For those that live in the New Rome, my fellow Roman citizens who perhaps neither realize that the Empire exists nor that it is in a late-stage decline none of the implications we can draw from the above bode well for us. Domestically it will be impossible to achieve good governance, the corruption, absurdity, division, deception, and inefficiency that we observe is the future. The only partial solution available, the only method that can possibly hold it together is one that looks almost nothing like our original conception of ourselves starting out. It can be no other way.[6] The only glue that can hold it together going forward is an increasingly powerful system of control over the increasingly disaffected people.
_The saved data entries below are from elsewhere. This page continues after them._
/-- R84: the answer is a function of the operands, of TVM, `mcounteren`, `scounteren`, STCE and the parameters, for any two
states, whatever else they hold; and nothing but the answer changes. -/
def Obligations.CsrchkSeesOnlyItsInputs : Prop :=
  ∀ (s t : State) (csr : BitVec 12) (b : BitVec 2) (w : Bool), s.Live → t.Live → s.cfg = t.cfg →
    s.rf.mstatus.tvm = t.rf.mstatus.tvm → s.rf.mcounteren = t.rf.mcounteren → s.rf.scounteren = t.rf.scounteren →
    s.rf.stce = t.rf.stce →
    resultPorts (exec (.csrchk csr b w) s) = resultPorts (exec (.csrchk csr b w) t) ∧
    (∀ u, exec (.csrchk csr b w) s = .next u →
      { u with out := s.out } = s ∧ u.out.cancelReservation = false ∧ u.out.extHookValid = false)

/-! ## IRQSEL, IRQRES, EXCRES -/

/-- R85 to R88: code 0x1 selects IRQSEL, which gives the first source of the order MEI, MSI, MTI, SEI, SSI, STI whose bit is
set, and reads and writes no register. -/
def Obligations.IrqselGivesFirstInOrder : Prop :=
  ∀ (s : State) (m : Word), s.Live → s.cfg.irqBits = 0xAAA#64 →
    let r : Results := match sourceOrder.find? (fun b => m.getLsbD b) with
      | some b => { resValid := true, resCode := BitVec.ofNat 8 b }
      | none => {}
    (∀ q : Ports, q.cmd = 0x1#4 → decodePorts q = .irqsel q.irqMask) ∧
    exec (.irqsel m) s = .next { s with out := r }

/-- R89 to R92, R129: code 0x2 selects IRQRES, which gives the first interrupt a privilege lets through; with `0b10` it is
Refused. -/
def Obligations.IrqresGivesFirstVisible : Prop :=
  ∀ s : State, s.Live → s.cfg.irqBits = 0xAAA#64 →
    (∀ q : Ports, q.cmd = 0x2#4 → decodePorts q = .irqres q.privArg) ∧
    exec (.irqres 0b10#2) s = .refused .privilegeOperand ∧
    ∀ p : Priv,
      let r : Results := match firstInterrupt s p with
        | some (b, t) => { resValid := true, resCode := BitVec.ofNat 8 b, resPriv := privCode t }
        | none => {}
      exec (.irqres (privCode p)) s = .next { s with out := r }

/-- R93, R94: code 0x3 selects EXCRES, which gives Supervisor iff Supervisor is configured, the code's delegation bit is set and
the privilege is below Machine; otherwise Machine. With `0b10` it is Refused. -/
def Obligations.ExcresGivesDelegatedTarget : Prop :=
  ∀ (s : State) (code : BitVec 8), s.Live →
    (∀ q : Ports, q.cmd = 0x3#4 → decodePorts q = .excres q.code q.privArg) ∧
    exec (.excres code 0b10#2) s = .refused .privilegeOperand ∧
    ∀ p : Priv, exec (.excres code (privCode p)) s = .next { s with out := { resPriv :=
      if s.cfg.haveS = true ∧ code.toNat < s.cfg.xlen.bits ∧ s.rf.medeleg.getLsbD code.toNat = true ∧ p ≠ .machine
      then 0b01#2 else 0b11#2 } }

/-- R96 (1), (3), (4), (5): what IRQRES can answer. -/
def Obligations.IrqresTargetsAreSound : Prop :=
  ∀ (s t : State) (p : Priv), exec (.irqres (privCode p)) s = .next t → t.out.resValid = true →
    (t.out.resPriv = 0b11#2 ∨ t.out.resPriv = 0b01#2) ∧
    (s.cfg.haveS = false → t.out.resPriv = 0b11#2) ∧
    (privCode p).toNat ≤ t.out.resPriv.toNat ∧
    (t.out.resPriv = 0b01#2 → p ≠ .machine)

/-- R84, R87, R95: the pure operations write nothing but their own result ports, call no hook and cancel nothing, and neither
does the refusal they can end in. -/
def Obligations.PureOperationsWriteNothing : Prop :=
  ∀ (s t : State) (i : Instr),
    ((∃ csr b w, i = .csrchk csr b w) ∨ (∃ m, i = .irqsel m) ∨ (∃ b, i = .irqres b) ∨ (∃ code b, i = .excres code b)) →
    (∀ f, exec i s ≠ .fault f) ∧
    (exec i s = .next t →
      { t with out := s.out } = s ∧ t.out.cancelReservation = false ∧ t.out.extHookValid = false ∧
      t.out.nextPcValid = false)

/-! ## Trap entry -/

/-- R101, R103 to R106: the Machine-target commit, whole. The model's choice: operands cut to their ports (log entries 12, 14),
and 0 on the hook's value port without a payload (log entry 21). -/
def Obligations.TrapentCommitsToMachine : Prop :=
  ∀ (s : State) (isIntr : Bool) (code : BitVec 8) (pc : Word) (info : Option Word) (ext : Option Nat), s.Live →
    s.rf.mtvec.getLsbD 1 = false →
    exec (.trapent 0b11#2 isIntr code pc info ext) s = .next { s with
      rf := { s.rf with
        mcause := { intr := isIntr, code := BitVec.ofNat 63 code.toNat }
        mstatus := { s.rf.mstatus with mpie := s.rf.mstatus.mie, mie := false, mpp := privCode s.rf.curPrivilege }
        mtval := (info.map (fit s.cfg)).getD 0#64
        mepc := fit s.cfg pc
        curPrivilege := .machine }
      out := {
        nextPcValid := true
        nextPc :=
          if s.rf.mtvec.getLsbD 0 = true ∧ isIntr = true
          then fit s.cfg ((fit s.cfg s.rf.mtvec &&& ~~~3#64) + BitVec.ofNat 64 (4 * code.toNat))
          else fit s.cfg s.rf.mtvec &&& ~~~3#64
        cancelReservation := true
        extHookValid := true
        extHookPriv := 0b11#2
        extHookPc := fit s.cfg pc
        extHookPayloadValid := ext.isSome
        extHookPayload := (ext.map (· % 2 ^ s.cfg.extW)).getD 0 } }

/-- R102 to R106: the Supervisor-target commit, whole. The model's choice: operands cut to their ports (log entries 12, 14),
and 0 on the hook's value port without a payload (log entry 21). -/
def Obligations.TrapentCommitsToSupervisor : Prop :=
  ∀ (s : State) (isIntr : Bool) (code : BitVec 8) (pc : Word) (info : Option Word) (ext : Option Nat), s.Live →
    s.cfg.haveS = true → s.rf.curPrivilege ≠ .machine → s.rf.stvec.getLsbD 1 = false →
    exec (.trapent 0b01#2 isIntr code pc info ext) s = .next { s with
      rf := { s.rf with
        scause := { intr := isIntr, code := BitVec.ofNat 63 code.toNat }
        mstatus := { s.rf.mstatus with
          spie := s.rf.mstatus.sie, sie := false, spp := decide (s.rf.curPrivilege ≠ .user) }
        stval := (info.map (fit s.cfg)).getD 0#64
        sepc := fit s.cfg pc
        curPrivilege := .supervisor }
      out := {
        nextPcValid := true
        nextPc :=
          if s.rf.stvec.getLsbD 0 = true ∧ isIntr = true
          then fit s.cfg ((fit s.cfg s.rf.stvec &&& ~~~3#64) + BitVec.ofNat 64 (4 * code.toNat))
          else fit s.cfg s.rf.stvec &&& ~~~3#64
        cancelReservation := true
        extHookValid := true
        extHookPriv := 0b01#2
        extHookPc := fit s.cfg pc
        extHookPayloadValid := ext.isSome
        extHookPayload := (ext.map (· % 2 ^ s.cfg.extW)).getD 0 } }

/-- R98 to R100: which Fatal outcome TRAPENT ends in, the first condition that holds deciding. It has no next state, calls no
hook, cancels nothing and drives no next program counter. -/
def Obligations.TrapentFatalChecksInOrder : Prop :=
  ∀ (s : State) (isIntr : Bool) (code : BitVec 8) (pc : Word) (info : Option Word) (ext : Option Nat), s.Live →
    exec (.trapent 0b10#2 isIntr code pc info ext) s = .fault .privInvalid ∧
    exec (.trapent 0b00#2 isIntr code pc info ext) s = .fault .targetUser ∧
    (s.cfg.haveS = false → exec (.trapent 0b01#2 isIntr code pc info ext) s = .fault .sTargetNoS) ∧
    (s.cfg.haveS = true → s.rf.curPrivilege = .machine →
      exec (.trapent 0b01#2 isIntr code pc info ext) s = .fault .sppFromMachine) ∧
    (s.cfg.haveS = true → s.rf.curPrivilege ≠ .machine → s.rf.stvec.getLsbD 1 = true →
      exec (.trapent 0b01#2 isIntr code pc info ext) s = .fault .tvecMode) ∧
    (s.rf.mtvec.getLsbD 1 = true → exec (.trapent 0b11#2 isIntr code pc info ext) s = .fault .tvecMode) ∧
    (∀ tgt f, exec (.trapent tgt isIntr code pc info ext) s = .fault f →
      (resultPorts (exec (.trapent tgt isIntr code pc info ext) s)).extHookValid = false ∧
      (resultPorts (exec (.trapent tgt isIntr code pc info ext) s)).cancelReservation = false ∧
      (resultPorts (exec (.trapent tgt isIntr code pc info ext) s)).nextPcValid = false)

/-- R111: a trap entry leaves the privilege at its target, never below where it was. -/
def Obligations.EntryNeverLowersPrivilege : Prop :=
  ∀ (s t : State) (i : Instr),
    ((∃ tgt isIntr code pc info ext, i = .trapent tgt isIntr code pc info ext) ∨
      (∃ code pc info ext, i = .exctake code pc info ext) ∨ (∃ pc, i = .irqtake pc)) →
    exec i s = .next t →
    (∀ tgt isIntr code pc info ext, i = .trapent tgt isIntr code pc info ext → privCode t.rf.curPrivilege = tgt) ∧
    (t.out.extHookValid = true → t.out.extHookPriv = privCode t.rf.curPrivilege) ∧
    (privCode s.rf.curPrivilege).toNat ≤ (privCode t.rf.curPrivilege).toNat

/-- R108: code 0x7 selects EXCTAKE, the resolver on the current privilege followed by TRAPENT, with `res_priv` driven as well;
its only Fatal outcome is `TVEC_MODE`. -/
def Obligations.ExctakeChainsResolverAndEntry : Prop :=
  ∀ (s : State) (code : BitVec 8) (pc : Word) (info : Option Word) (ext : Option Nat), s.Live →
    (∀ q : Ports, q.cmd = 0x7#4 → decodePorts q =
      .exctake q.code q.pc (if q.infoValid then some q.info else none)
        (if q.extValid then some q.extPayload else none)) ∧
    (∀ f, exec (.exctake code pc info ext) s = .fault f →
      f = .tvecMode ∧ (resultPorts (exec (.exctake code pc info ext) s)).resPriv = 0#2) ∧
    ∃ t : BitVec 2, resultPorts (exec (.excres code (privCode s.rf.curPrivilege)) s) = { resPriv := t } ∧
      exec (.exctake code pc info ext) s =
        match exec (.trapent t false code pc info ext) s with
        | .next u => .next { u with out := { u.out with resPriv := t } }
        | .fault f => .fault f
        | .refused r => .refused r

/-- R108: EXCTAKE completes unless the target's own trap-vector register has a reserved MODE, and then ends in `TVEC_MODE`;
what it leaves in the target's registers. -/
def Obligations.ExctakeEntersAtResolvedTarget : Prop :=
  ∀ (s : State) (code : BitVec 8) (pc : Word) (info : Option Word) (ext : Option Nat), s.Live →
    let toS := s.cfg.haveS = true ∧ code.toNat < s.cfg.xlen.bits ∧ s.rf.medeleg.getLsbD code.toNat = true ∧
      s.rf.curPrivilege ≠ .machine
    (toS → s.rf.stvec.getLsbD 1 = true → exec (.exctake code pc info ext) s = .fault .tvecMode) ∧
    (¬toS → s.rf.mtvec.getLsbD 1 = true → exec (.exctake code pc info ext) s = .fault .tvecMode) ∧
    (toS → s.rf.stvec.getLsbD 1 = false → ∃ t, exec (.exctake code pc info ext) s = .next t ∧
      t.rf.curPrivilege = .supervisor ∧ t.rf.scause = { intr := false, code := BitVec.ofNat 63 code.toNat } ∧
      t.rf.sepc = fit s.cfg pc ∧ t.rf.stval = (info.map (fit s.cfg)).getD 0#64 ∧
      t.rf.mcause = s.rf.mcause ∧ t.rf.mepc = s.rf.mepc ∧ t.rf.mtval = s.rf.mtval ∧
      t.out.resPriv = 0b01#2 ∧ t.out.nextPcValid = true ∧ t.out.nextPc = fit s.cfg s.rf.stvec &&& ~~~3#64) ∧
    (¬toS → s.rf.mtvec.getLsbD 1 = false → ∃ t, exec (.exctake code pc info ext) s = .next t ∧
      t.rf.curPrivilege = .machine ∧ t.rf.mcause = { intr := false, code := BitVec.ofNat 63 code.toNat } ∧
      t.rf.mepc = fit s.cfg pc ∧ t.rf.mtval = (info.map (fit s.cfg)).getD 0#64 ∧
      t.rf.scause = s.rf.scause ∧ t.rf.sepc = s.rf.sepc ∧ t.rf.stval = s.rf.stval ∧
      t.out.resPriv = 0b11#2 ∧ t.out.nextPcValid = true ∧ t.out.nextPc = fit s.cfg s.rf.mtvec &&& ~~~3#64)

/-- R109: code 0x8 selects IRQTAKE, whose only Fatal outcome is `TVEC_MODE`. IRQTAKE with nothing to take changes nothing and
drives nothing; otherwise it is TRAPENT for the interrupt IRQRES selects, without info and payload. -/
def Obligations.IrqtakeTakesTheSelectedInterrupt : Prop :=
  ∀ (s : State) (pc : Word), s.Live → s.cfg.irqBits = 0xAAA#64 →
    (∀ q : Ports, q.cmd = 0x8#4 → decodePorts q = .irqtake q.pc) ∧
    (∀ f, exec (.irqtake pc) s = .fault f → f = .tvecMode) ∧
    (∀ t, exec (.irqtake pc) s = .next t → t.rf.mip = s.rf.mip) ∧
    (firstInterrupt s s.rf.curPrivilege = none → exec (.irqtake pc) s = .next { s with out := {} }) ∧
    (∀ b t, firstInterrupt s s.rf.curPrivilege = some (b, t) →
      exec (.irqtake pc) s =
        match exec (.trapent (privCode t) true (BitVec.ofNat 8 b) pc none none) s with
        | .next u => .next { u with
            out := { u.out with resValid := true, resCode := BitVec.ofNat 8 b, resPriv := privCode t } }
        | .fault f => .fault f
        | .refused r => .refused r)

/-- R109: IRQTAKE completes whenever no reserved MODE stands in a trap-vector register; a taken interrupt's cause, address and
zero trap value, and its pending bit left set (R126). -/
def Obligations.IrqtakeCompletes : Prop :=
  ∀ (s : State) (pc : Word), s.Live → s.cfg.irqBits = 0xAAA#64 → s.rf.mtvec.getLsbD 1 = false →
    s.rf.stvec.getLsbD 1 = false →
    ∃ t, exec (.irqtake pc) s = .next t ∧ t.rf.mip = s.rf.mip ∧ t.rf.mie = s.rf.mie ∧
      (∀ b, firstInterrupt s s.rf.curPrivilege = some (b, .machine) →
        t.rf.mcause = { intr := true, code := BitVec.ofNat 63 b } ∧ t.rf.mepc = fit s.cfg pc ∧ t.rf.mtval = 0#64 ∧
        t.rf.curPrivilege = .machine ∧ t.rf.mstatus.mie = false ∧ t.rf.mstatus.mpie = s.rf.mstatus.mie) ∧
      (∀ b, firstInterrupt s s.rf.curPrivilege = some (b, .supervisor) →
        t.rf.scause = { intr := true, code := BitVec.ofNat 63 b } ∧ t.rf.sepc = fit s.cfg pc ∧ t.rf.stval = 0#64 ∧
        t.rf.curPrivilege = .supervisor ∧ t.rf.mstatus.sie = false ∧ t.rf.mstatus.spie = s.rf.mstatus.sie)
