-- ==== Sys2Proof/Laws/State.lean ====
section
/-! SUPPORT. One lemma per field per state update, true by unfolding the update. -/

namespace Sys2Proof.Machine

section Updates
variable (s : State) (rf : RegFile) (r : Results) (es : List Input)

@[simp] theorem withRf_cfg : (s.withRf rf).cfg = s.cfg := rfl
@[simp] theorem withRf_rf : (s.withRf rf).rf = rf := rfl
@[simp] theorem withRf_latch : (s.withRf rf).latch = s.latch := rfl
@[simp] theorem withRf_out : (s.withRf rf).out = s.out := rfl
@[simp] theorem withRf_inputs : (s.withRf rf).inputs = s.inputs := rfl
@[simp] theorem withRf_fresh : (s.withRf rf).fresh = s.fresh := rfl

@[simp] theorem withOut_cfg : (s.withOut r).cfg = s.cfg := rfl
@[simp] theorem withOut_rf : (s.withOut r).rf = s.rf := rfl
@[simp] theorem withOut_latch : (s.withOut r).latch = s.latch := rfl
@[simp] theorem withOut_out : (s.withOut r).out = r := rfl
@[simp] theorem withOut_inputs : (s.withOut r).inputs = s.inputs := rfl
@[simp] theorem withOut_fresh : (s.withOut r).fresh = s.fresh := rfl

@[simp] theorem withInputs_cfg : (s.withInputs es).cfg = s.cfg := rfl
@[simp] theorem withInputs_rf : (s.withInputs es).rf = s.rf := rfl
@[simp] theorem withInputs_latch : (s.withInputs es).latch = s.latch := rfl
@[simp] theorem withInputs_out : (s.withInputs es).out = s.out := rfl
@[simp] theorem withInputs_inputs : (s.withInputs es).inputs = es := rfl
@[simp] theorem withInputs_fresh : (s.withInputs es).fresh = s.fresh := rfl

end Updates

section Cycles
variable (s : State) (w : Write)

@[simp] theorem idleCycle_cfg : (idleCycle s).cfg = s.cfg := rfl
@[simp] theorem idleCycle_rf : (idleCycle s).rf = s.rf := rfl
@[simp] theorem idleCycle_latch : (idleCycle s).latch = s.latch := rfl
@[simp] theorem idleCycle_out : (idleCycle s).out = {} := rfl
@[simp] theorem idleCycle_inputs : (idleCycle s).inputs = s.inputs := rfl

@[simp] theorem writerCycle_cfg : (writerCycle w s).cfg = s.cfg := rfl
@[simp] theorem writerCycle_rf : (writerCycle w s).rf = applyWrite s.cfg w s.rf := rfl
@[simp] theorem writerCycle_latch : (writerCycle w s).latch = s.latch := rfl
@[simp] theorem writerCycle_out : (writerCycle w s).out = {} := rfl
@[simp] theorem writerCycle_inputs : (writerCycle w s).inputs = s.inputs := rfl

@[simp] theorem resetCycle_cfg : (resetCycle s).cfg = s.cfg := rfl
@[simp] theorem resetCycle_rf : (resetCycle s).rf = resetRf s.cfg s.fresh := rfl
@[simp] theorem resetCycle_latch : (resetCycle s).latch = FatalLatch.clear := rfl
@[simp] theorem resetCycle_out : (resetCycle s).out = {} := rfl
@[simp] theorem resetCycle_inputs : (resetCycle s).inputs = s.inputs := rfl
@[simp] theorem resetCycle_fresh : (resetCycle s).fresh = s.fresh + freePerReset := rfl

end Cycles

section Commits
variable (c : Config) (tc : TrapContext) (rf : RegFile)

@[simp] theorem commitMachine_curPrivilege : (commitMachine c tc rf).curPrivilege = .machine := rfl
@[simp] theorem commitMachine_mcause :
    (commitMachine c tc rf).mcause = { intr := tc.isIntr, code := causeCode tc.code } := rfl
@[simp] theorem commitMachine_mstatus :
    (commitMachine c tc rf).mstatus = rf.mstatus.enterMachine rf.curPrivilege := rfl
@[simp] theorem commitMachine_mepc : (commitMachine c tc rf).mepc = fit c tc.pc := rfl
@[simp] theorem commitMachine_mtval : (commitMachine c tc rf).mtval = infoOrZero c tc.info := rfl
@[simp] theorem commitMachine_scause : (commitMachine c tc rf).scause = rf.scause := rfl
@[simp] theorem commitMachine_sepc : (commitMachine c tc rf).sepc = rf.sepc := rfl
@[simp] theorem commitMachine_stval : (commitMachine c tc rf).stval = rf.stval := rfl

@[simp] theorem commitSupervisor_curPrivilege : (commitSupervisor c tc rf).curPrivilege = .supervisor := rfl
@[simp] theorem commitSupervisor_scause :
    (commitSupervisor c tc rf).scause = { intr := tc.isIntr, code := causeCode tc.code } := rfl
@[simp] theorem commitSupervisor_mstatus :
    (commitSupervisor c tc rf).mstatus = rf.mstatus.enterSupervisor rf.curPrivilege := rfl
@[simp] theorem commitSupervisor_sepc : (commitSupervisor c tc rf).sepc = fit c tc.pc := rfl
@[simp] theorem commitSupervisor_stval : (commitSupervisor c tc rf).stval = infoOrZero c tc.info := rfl
@[simp] theorem commitSupervisor_mcause : (commitSupervisor c tc rf).mcause = rf.mcause := rfl
@[simp] theorem commitSupervisor_mepc : (commitSupervisor c tc rf).mepc = rf.mepc := rfl
@[simp] theorem commitSupervisor_mtval : (commitSupervisor c tc rf).mtval = rf.mtval := rfl

/-- A trap entry leaves every register alone that is neither the current privilege, mstatus, nor a cause, epc or tval
register (R37). -/
theorem commitTrap_frame (l : TrapLevel) :
    let t := commitTrap c l tc rf
    t.mtvec = rf.mtvec ∧ t.stvec = rf.stvec ∧ t.medeleg = rf.medeleg ∧ t.mideleg = rf.mideleg ∧ t.mie = rf.mie ∧
      t.mip = rf.mip ∧ t.mcounteren = rf.mcounteren ∧ t.scounteren = rf.scounteren ∧ t.stce = rf.stce := by
  cases l <;> exact ⟨rfl, rfl, rfl, rfl, rfl, rfl, rfl, rfl, rfl⟩

end Commits

end Sys2Proof.Machine
end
We have only one possible future, total collapse is an impossibility, total control, guided by one of the available ideologies and buttressed by man’s innate desire for power is our future lot.

 

If Putin lives long enough, or if his successor holds to his worldview, Russia will eventually achieve success in Ukraine, but this will not be the end of it. It remains to be seen, what decisions the global south will make, and what ultimate side China will presume to be ultimately victorious; they will be pragmatic and not principled in this decision.

 

If the economic order shifts, if China finally and fully sides with Russia, and the economic order is torn into two camps, with much of the global south defecting, perhaps the end of the petrodollar and the establishment of a second global reserve currency, well, at a macro level one could argue that in the long march of history this is a good thing. But for the citizens of the New Rome, this means nothing good. Empires do not merely fade away, the British empire did not fade away, it fought two world wars in order to maintain itself and merely passed along a mantle in its last dying breath. New Rome has no such candidate to pass the mantle to, our prosperity is built upon global hegemony, economic hegemony supported by a perceived military hegemony. The military aspect of the hegemon is possible only because of the economic system. Remove that, and the legions become hollow.

 

But empires with hollow legions and corrupt emperors do not simply pack it all up, concede defeat and go home. They fight, they fight ever more desperately, increasingly more irrationally and in the end, with reckless abandon and folly. The age-old allure of power is insatiable, it matters not that in late-stage empires that domestic conditions are intolerable, that people rise up to protest and resist. Those that cannot be deceived, or bought off through more bread and circuses are arrested, imprisoned, or killed on the streets and in their homes. Most read the placards glued to the town walls and submit, for there is no other real option but death and suffering, most given this Sophie’s Choice choose life and suffering.

 

In the midst of it all Truth remains. It was the conceptualization of truth that initially sustained and built the West. It was the very thing that enabled empire builders to succeed. It is truth that is at the heart of the conflict we see unfolding geopolitically and domestically. It is ultimately only Truth that matters. New Rome has been overtaken by a post-truth ideology, it is this fact that enabled the repetition of all that went wrong with Rome – human nature is a general law of history.[7]